After a jail break, we are located in a car escaping from the Indiana(I think it's indiana) state penitentary. Mr Depp has a problem facing him. Sitting next to him is a man who set off the alarm and caused a firefight at the front gate of the prison, resulting in the death of one of the other criminals running away. The Pirates of the Carribean Depp would forgive him, realising that all men deserve a second chance, and he'll probably save them all in the end. This Depp hits him twice in the face and throws him out of the car.
We obviously haven't seen this Depp onscreen before. While he's obviously been in touch with his dark side, those have mostly been in the gothic worlds of Tim Burton. Here he's much more introverted, he's always closed off to the audience. Here, he's not overacting.
This movie is a firestarter. In a summer that brought us Transformers 2 and GI Joe, this is a unique film that would stand out even among the arthouse months of sep/oct/etc. Long shots, close ups, all unconventional.
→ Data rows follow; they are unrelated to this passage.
-- ==== Sys2Proof/Certificates/Slice0/Obligations.lean ====
section
/-! DEFINITION. The statements of this slice: what encodings, instructions, traps and the device's own steps do, in the
terms of `Sys2Proof/Safety.lean`. -/

open Sys2Proof Sys2Proof.Machine

/-! ### Encoding -/

/-- Decoding inverts encoding: for every well-formed program instruction, with every operand at every value that its
encoding admits (R43 to R57). -/
def Obligations.DecodeInvertsEncode : Prop :=
  ∀ i : Instr, i.isProgram = true → i.wf = true → decode (encode i) = .ok i

/-- An instruction's value is little-endian: bits [8k+7:8k] stand at byte address + k (R44), and a fetch reads as many bytes
as LEN says; LEN = 3 is refused by name, whatever the other bits are (R43); words of the spec's encodings decode to the
instructions that they stand for. -/
def Obligations.InstructionBytes : Prop :=
  (∀ (s : State) (b : Block) (priv : Bool) (pc : DWord) (lane : Nat) (x : Xl) (w : BitVec 128),
    s.fetchXl b priv pc lane = .ok x → s.fetch b priv pc lane = .bytes w →
    let n := 8 + 4 * ((s.rdByte x.kid x.pa).toNat % 4)
    (∀ k, k < n → w.extractLsb' (8 * k) 8 = s.rdByte x.kid (x.pa + k)) ∧ (∀ k, 8 * n ≤ k → w.getLsbD k = false)) ∧
  (∀ w : BitVec 128, w.extractLsb' 0 2 = 3 → ∃ e, decode w = .bad e) ∧
  decode 0x0006_0504_0005_1150 = .ok (.iadd ⟨4, 5, 1, 2, 2, false⟩ ⟨4, .v 5, .v 6, .s32⟩) ∧
  decode 0x0500_0000_E04E_7004 = .ok (.sys ⟨1, 0, 7, 0, 7, false⟩ 5) ∧
  decode 0x0100_0000_E0CE_7004 = .ok (.rte ⟨1, 0, 7, 0, 7, false⟩ true) ∧
  decode 0x0300_0000_808E_7004 = .ok (.barSync ⟨1, 0, 7, 0, 7, false⟩ ⟨.lit 0, .grid⟩)

/-! ### Reset and steps -/

/-- Right after reset the device is held, no block, grid or context is resident, time is 0, and the physical function's
registers have the values that the spec gives for reset. The values of the spec are the power state (R520), time (R9), DLBUD
(R210), LEASECFG (R249), HCWIN (R501), PWRCAP (R520) and FLOGCTL (R411). The model's choices are: memory that lists nothing and
its canonical form (log entry 6); TDISP in CONFIG_UNLOCKED, policy 0, an empty core, and the key map, whose function 0 alone
has KEYID 0 (log entry 5). -/
def Obligations.ResetState : Prop :=
  State.reset.power = .heldReset ∧ State.reset.time = 0 ∧ State.reset.blocks = [] ∧ State.reset.grids = [] ∧
  State.reset.ctxs = [] ∧ State.reset.mem = [] ∧ Memory.wf State.reset.mem = true ∧ (∀ c, State.reset.core c = {}) ∧
  State.reset.pf.dlbud = [512, 1024, 2048, 4096, 8192, 16384, 32768, 65536] ∧ State.reset.leaseLen = 1024 ∧
  State.reset.pf.hcwin = 0 ∧ State.reset.pf.keymap = [(0, 1)] ∧ State.reset.pf.pwrcap = 2600 ∧
  (∀ f, (State.reset.fn f).tdisp = .configUnlocked ∧ (State.reset.fn f).policy = 0 ∧ (State.reset.fn f).flogCtl = 0)

/-- A step of a running device whose agenda names a core issues the first band of the core in the order of R181: when the
bytes at the band's program counter decode to an instruction, and neither a forced release nor an asynchronous trap comes
first, the step is `exec` of that instruction in the state whose band has been chosen, whose waits have been looked at and
whose core's bands have aged (log entry 2). -/
def Obligations.StepRunsDecoded : Prop :=
  ∀ (s : State) (rest : List Turn) (ticks c k n : Nat) (lead : List Nat) (b : Block) (x : Band) (ch : Choice)
    (w : BitVec 128) (i : Instr) (u v : State),
    s.agenda = ⟨ticks, .core c, lead⟩ :: rest → s.power = .running → u = { s with agenda := rest }.tick ticks lead →
    u.pickFrom (u.readyBands c) = some (k, n) → v = (u.ageBands c (u.readyBands c) (some (k, n))).at' k n →
    v.blk k = some b → b.band n = some x → b.st = .running → x.halted = false → x.forced = none →
    x.choose = some ch → x.inh = true ∨ x.dueTrap = none →
    v.fetch b x.inh ch.pc (lowest ch.active) = .bytes w → decode w = .ok i →
    step s = exec i v

/-- A step whose agenda names an event that the phase of the device's start admits (R520) executes it with the state that its
ticks leave. With an empty agenda a running device
does, one tick later, the first work of its units that can be done; when there is none, a core in turn issues (the
agenda and this default schedule are the model's choice, log entry 2). A tick moves the chip time on; the dies stay within
2 ticks, and the time of none goes back (R10). -/
def Obligations.StepRunsEvents : Prop :=
  (∀ (s : State) (rest : List Turn) (ticks : Nat) (lead : List Nat) (i : Instr),
    s.agenda = ⟨ticks, .event i, lead⟩ :: rest → i.isProgram = false → s.power.admits i = true →
    step s = exec i ({ s with agenda := rest }.tick ticks lead)) ∧
  (∀ s : State, s.agenda = [] → s.power = .running →
    (∀ t, (s.tick 1).doWork = some t → step s = .next t) ∧
    (∀ c ready, (s.tick 1).doWork = none → (s.tick 1).pickCoreNow = some (c, ready) → step s = (s.tick 1).coreStep c)) ∧
  (∀ (s : State) (n : Nat) (lead : List Nat), s.power = .running → s.time + n < 2 ^ 64 →
    (s.tick n lead).time = s.time + n ∧ ((∀ d ∈ s.skew, d ≤ 2) → ∀ d ∈ (s.tick n lead).skew, d ≤ 2) ∧
    (s.leadOk n lead = true → (s.tick n lead).skew = lead ∧
      ∀ d, d < 6 → s.time + s.skew.getD d 0 ≤ (s.tick n lead).time + (s.tick n lead).skew.getD d 0))

/-! ### Issue -/

/-- An instruction that no trap of R68 and no wait stops issues, with the lanes of R172 whose guard is true. The active lanes
of R172 are ready lanes of the pool at its lowest program counter, and all of them. -/
def Obligations.ReadyInstructionIssues : Prop :=
  (∀ (i : Instr) (s : State) (h : Hdr) (b : Block) (x : Band) (ch : Choice), CanIssue i s h b x ch →
      ∃ y, Issues i s y ∧ y.k = s.curBlock ∧ y.n = s.curBand ∧ y.b = b ∧ y.pc = ch.pc ∧ y.act = ch.active ∧
        y.ex = ch.active.filter (fun l => (x.lane l).p h.pred.toNat != h.pneg) ∧ y.x.lanes = x.lanes ∧
        y.x.uregs = x.uregs ∧ y.x.fstat = x.fstat ∧ y.x.special = x.special ∧ y.s = s.setBlk s.curBlock b) ∧
  (∀ (x : Band) (ch : Choice), x.choose = some ch →
      (∀ l, l ∈ ch.active ↔ l ∈ x.pool ∧ (x.lane l).pc = ch.pc) ∧ (∀ l ∈ x.pool, ch.pc ≤ (x.lane l).pc) ∧
      (∀ l ∈ x.pool, (x.lane l).st = .ready ∧ (x.inh = true → x.tmask.getLsbD l = true)) ∧ ch.active ≠ [])

/-- Traps of decode in the order of R68 (R18, R53, R62, R67, R412): a privileged instruction outside the handler raises ILLOP,
cause 1, before anything else; an instruction of the other profile migrates its block, as MIGR; a misaligned register pair or
quad raises ILLOP; a register operand beyond its allocation raises REGIDX; under SCHK a wait that is too short raises STALL. The
operand found first is recorded, at the lowest active lane. -/
def Obligations.DecodeTraps : Prop :=
  (∀ (i : Instr) (s : State) (h : Hdr) (b : Block) (x : Band) (ch : Choice),
      privileged i = true → i.hdr? = some h → s.blk s.curBlock = some b → b.band s.curBand = some x → b.st = .running →
      x.halted = false → x.inh = false → x.choose = some ch →
      exec i s = .next ((s.setBlk s.curBlock (b.setBand s.curBand (x.cleared ch))).syncTrap s.curBlock s.curBand
        { cls := .illop, cause := 1, lane := lowest ch.active } ch.pc ch.active)) ∧
  (∀ (i : Instr) (s : State) (h : Hdr) (b : Block) (x x' : Band) (b' : Block) (ch : Choice),
      i.hdr? = some h → s.blk s.curBlock = some b → b.band s.curBand = some x → b.st = .running → x.halted = false →
      x.choose = some ch → x' = x.cleared ch → b' = b.setBand s.curBand x' → privTrap i x'.inh = none →
      let t := s.setBlk s.curBlock b'
      let traps (e : Trap) : Prop :=
        exec i s = .next (t.syncTrap s.curBlock s.curBand { e with lane := lowest ch.active } ch.pc ch.active)
      ((onlyA i = true ∧ isAnnex b.die = false) ∨ (onlyG i = true ∧ isAnnex b.die = true) →
        exec i s = .next (t.migrate s.curBlock s.curBand (onlyA i) { cls := .migr, lane := lowest ch.active })) ∧
      ((onlyA i = true → isAnnex b.die = true) → (onlyG i = true → isAnnex b.die = false) →
        (∀ o, (operandsG i).find? (Opnd.misaligned b') = some o → traps { cls := .illop, opnd := o.pos }) ∧
        ((∀ o ∈ operandsG i, o.misaligned b' = false) →
          (∀ o, (operandsG i).find? (t.beyond b') = some o → traps { cls := .regidx, opnd := o.pos }) ∧
          ((∀ o ∈ operandsG i, t.beyond b' o = false) → x'.schk = true → x'.stallSkip = false →
            ∀ e, undersized b' x' h i = some e → traps e ∧ e.cls = .stall))))

/-! ### Integer, logic and bit instructions -/

/-- Integer arithmetic (R126): each executing lane writes the value of the formula, truncated to the type's width and
extended by its sign. Saturating forms raise SAT where they clamp (R83, R122). For the 32-bit and 64-bit types `iadd`,
`isub` and `imul` are arithmetic modulo 2^n of the registers' bits, signed or not. -/
def Obligations.IntegerResults : Prop :=
  (∀ (t : IType) (a b : Word), t = .s32 ∨ t = .z32 →
    (iop .add t (a.setWidth 64) (b.setWidth 64)).setWidth 32 = a + b ∧
    (iop .sub t (a.setWidth 64) (b.setWidth 64)).setWidth 32 = a - b ∧
    (iop .mul t (a.setWidth 64) (b.setWidth 64)).setWidth 32 = a * b) ∧
  (∀ (t : IType) (a b : DWord), t = .s64 ∨ t = .z64 →
    iop .add t a b = a + b ∧ iop .sub t a b = a - b ∧ iop .mul t a b = a * b) ∧
  ∀ (h : Hdr) (s : State) (y : Iss),
    (∀ o : Int2,
      let w (f : Int → Int → Int) : Env → Out := fun e =>
        .vW o.t.w64 o.d (ires o.t (f (ival o.t (e.srcW o.t.w64 o.a)) (ival o.t (e.srcW o.t.w64 o.b))))
      Computes (.iadd h o) s y (w fun a b => a + b) ∧ Computes (.isub h o) s y (w fun a b => a - b) ∧
      Computes (.imul h o) s y (w fun a b => a * b) ∧
      Computes (.imulh h o) s y (w fun a b => a * b / (2 : Int) ^ o.t.bits) ∧
      Computes (.imin h o) s y (w min) ∧ Computes (.imax h o) s y (w max)) ∧
    (∀ o : IntI,
      let w (f : Int → Int → Int) : Env → Out := fun e =>
        .vW o.t.w64 o.d (ires o.t (f (ival o.t (e.srcW o.t.w64 o.a)) (ival o.t (immI o.t o.imm))))
      Computes (.iaddImm h o) s y (w fun a b => a + b) ∧ Computes (.isubImm h o) s y (w fun a b => a - b) ∧
      Computes (.imulImm h o) s y (w fun a b => a * b) ∧ Computes (.iminImm h o) s y (w min) ∧
      Computes (.imaxImm h o) s y (w max)) ∧
    (∀ o : Int1,
      let w (f : Int → Int) : Env → Out := fun e => .vW o.t.w64 o.d (ires o.t (f (ival o.t (e.srcW o.t.w64 o.a))))
      Computes (.ineg h o) s y (w fun a => -a) ∧ Computes (.iabs h o) s y (w fun a => |a|)) ∧
    (∀ o : Int2,
      let w (f : Int → Int → Int) : Env → Out := fun e =>
        let x := f (ival o.t (e.srcW o.t.w64 o.a)) (ival o.t (e.srcW o.t.w64 o.b))
        let lo : Int := if o.t.sg then -(2 : Int) ^ (o.t.bits - 1) else 0
        let hi : Int := if o.t.sg then (2 : Int) ^ (o.t.bits - 1) - 1 else (2 : Int) ^ o.t.bits - 1
        .vW o.t.w64 o.d (ires o.t (if x < lo then lo else if hi < x then hi else x))
          (if x < lo ∨ hi < x then Conds.sat else 0)
      Computes (.iaddsat h o) s y (w fun a b => a + b) ∧ Computes (.isubsat h o) s y (w fun a b => a - b)) ∧
    (∀ o : Int3,
      let v (e : Env) (x : DWord) : Int := ival o.t x
      Computes (.imad h o) s y (fun e => .vW o.t.w64 o.d (ires o.t
        (v e (e.srcW o.t.w64 o.a) * v e (e.srcW o.t.w64 o.b) + v e (e.vW o.t.w64 o.c)))) ∧
      Computes (.iclamp h o) s y (fun e =>
        let a := v e (e.srcW o.t.w64 o.a)
        let lo := v e (e.srcW o.t.w64 o.b)
        let hi := v e (e.vW o.t.w64 o.c)
        .vW o.t.w64 o.d (ires o.t (if a < lo then lo else if hi < a then hi else a))) ∧
      Computes (.imadw h o) s y (fun e =>
        .v64 o.d (iresN o.t.sg 64 (ival o.t ((e.src o.a).setWidth 64) * ival o.t ((e.src o.b).setWidth 64)
          + ((e.v64 o.c).toNat : Int)))))

/-- Division (R127): the quotient truncated toward zero and the remainder, with the results for a zero divisor and for the most
negative value by −1. No operands raise a trap or a condition, and a nonzero remainder has the sign of a. -/
def Obligations.DivisionResults : Prop :=
  (∀ (h : Hdr) (s : State) (y : Iss),
    let q (t : IType) (a b : Int) : Int := if b = 0 then (if t.sg then -1 else (2 : Int) ^ t.bits - 1) else a.tdiv b
    let r (a b : Int) : Int := if b = 0 then a else a - b * a.tdiv b
    (∀ o : Int2,
      let w (f : Int → Int → Int) : Env → Out := fun e =>
        .vW o.t.w64 o.d (ires o.t (f (ival o.t (e.srcW o.t.w64 o.a)) (ival o.t (e.srcW o.t.w64 o.b))))
      Computes (.idiv h o) s y (w (q o.t)) ∧ Computes (.irem h o) s y (w r)) ∧
    (∀ o : IntI,
      let w (f : Int → Int → Int) : Env → Out := fun e =>
        .vW o.t.w64 o.d (ires o.t (f (ival o.t (e.srcW o.t.w64 o.a)) (ival o.t (immI o.t o.imm))))
      Computes (.idivImm h o) s y (w (q o.t)) ∧ Computes (.iremImm h o) s y (w r))) ∧
  (∀ t : IType, t.sg = true → let m : Int := -(2 : Int) ^ (t.bits - 1)
    ival t (ires t (m.tdiv (-1))) = m ∧ ival t (ires t (m - -1 * m.tdiv (-1))) = 0) ∧
  (∀ (t : IType) (v : Int), ival t (ires t v) % (2 : Int) ^ t.bits = v % (2 : Int) ^ t.bits) ∧
  (∀ a b : Int, b ≠ 0 → a - b * a.tdiv b ≠ 0 → (0 < a - b * a.tdiv b ↔ 0 < a))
This was expected. But everyone seems to have reacted copmpletely different from each other on this movie. For every person who claims that the last third ruins the movie, there seems to be another person who believes it redeems the movie. Everybody's got a perspective on Public Enemies.
The main problem with Public Enemies is that it doesn't seem to be anything anybody wants it to be. It's not heat in the depression. Mann does not focus on the cat and mouse chase between Dillinger and Melvin Purvis(Christian Bale), but more the lives of each men at that time. Sometimes Mann uses Long, still shots that feel like they came out of Ran, but then he'll use shaky, digital close ups. The style is at odds with itself.
It's a shame, because the style is fantastic. Mann's choice to shoot on digital allows the movie to put you straight into this world of 1930's Chicago. However, the period doesn't mean a thing to Mann. He doesn't seem to care about the period, what's going around Dillinger and Purvis, but just about them. I think that's smart, as the material covered in the book Public Enemies is too broad for one movie, but this also leaves out a lot of fascinating material to work with, another reason people have reacted less kindly to Public Enemies.
One of the moments sticks out for me. Not the long shootout in the mountain retreat(although that is great) but it comes when Dillinger is caught again, if only for a short while. He has to be extradited to Indiana(I think it's Indiana). Mann then gives us one of the most suprisingly beautiful montages in cinema history, I think. The cinematography is at it's best, the shots are absolutely breathtaking.
Verdict: While nobody's going to leave Public Enemies hating it, it did seem a massive dissapointment. Me? Well, I liked it more then everyone else.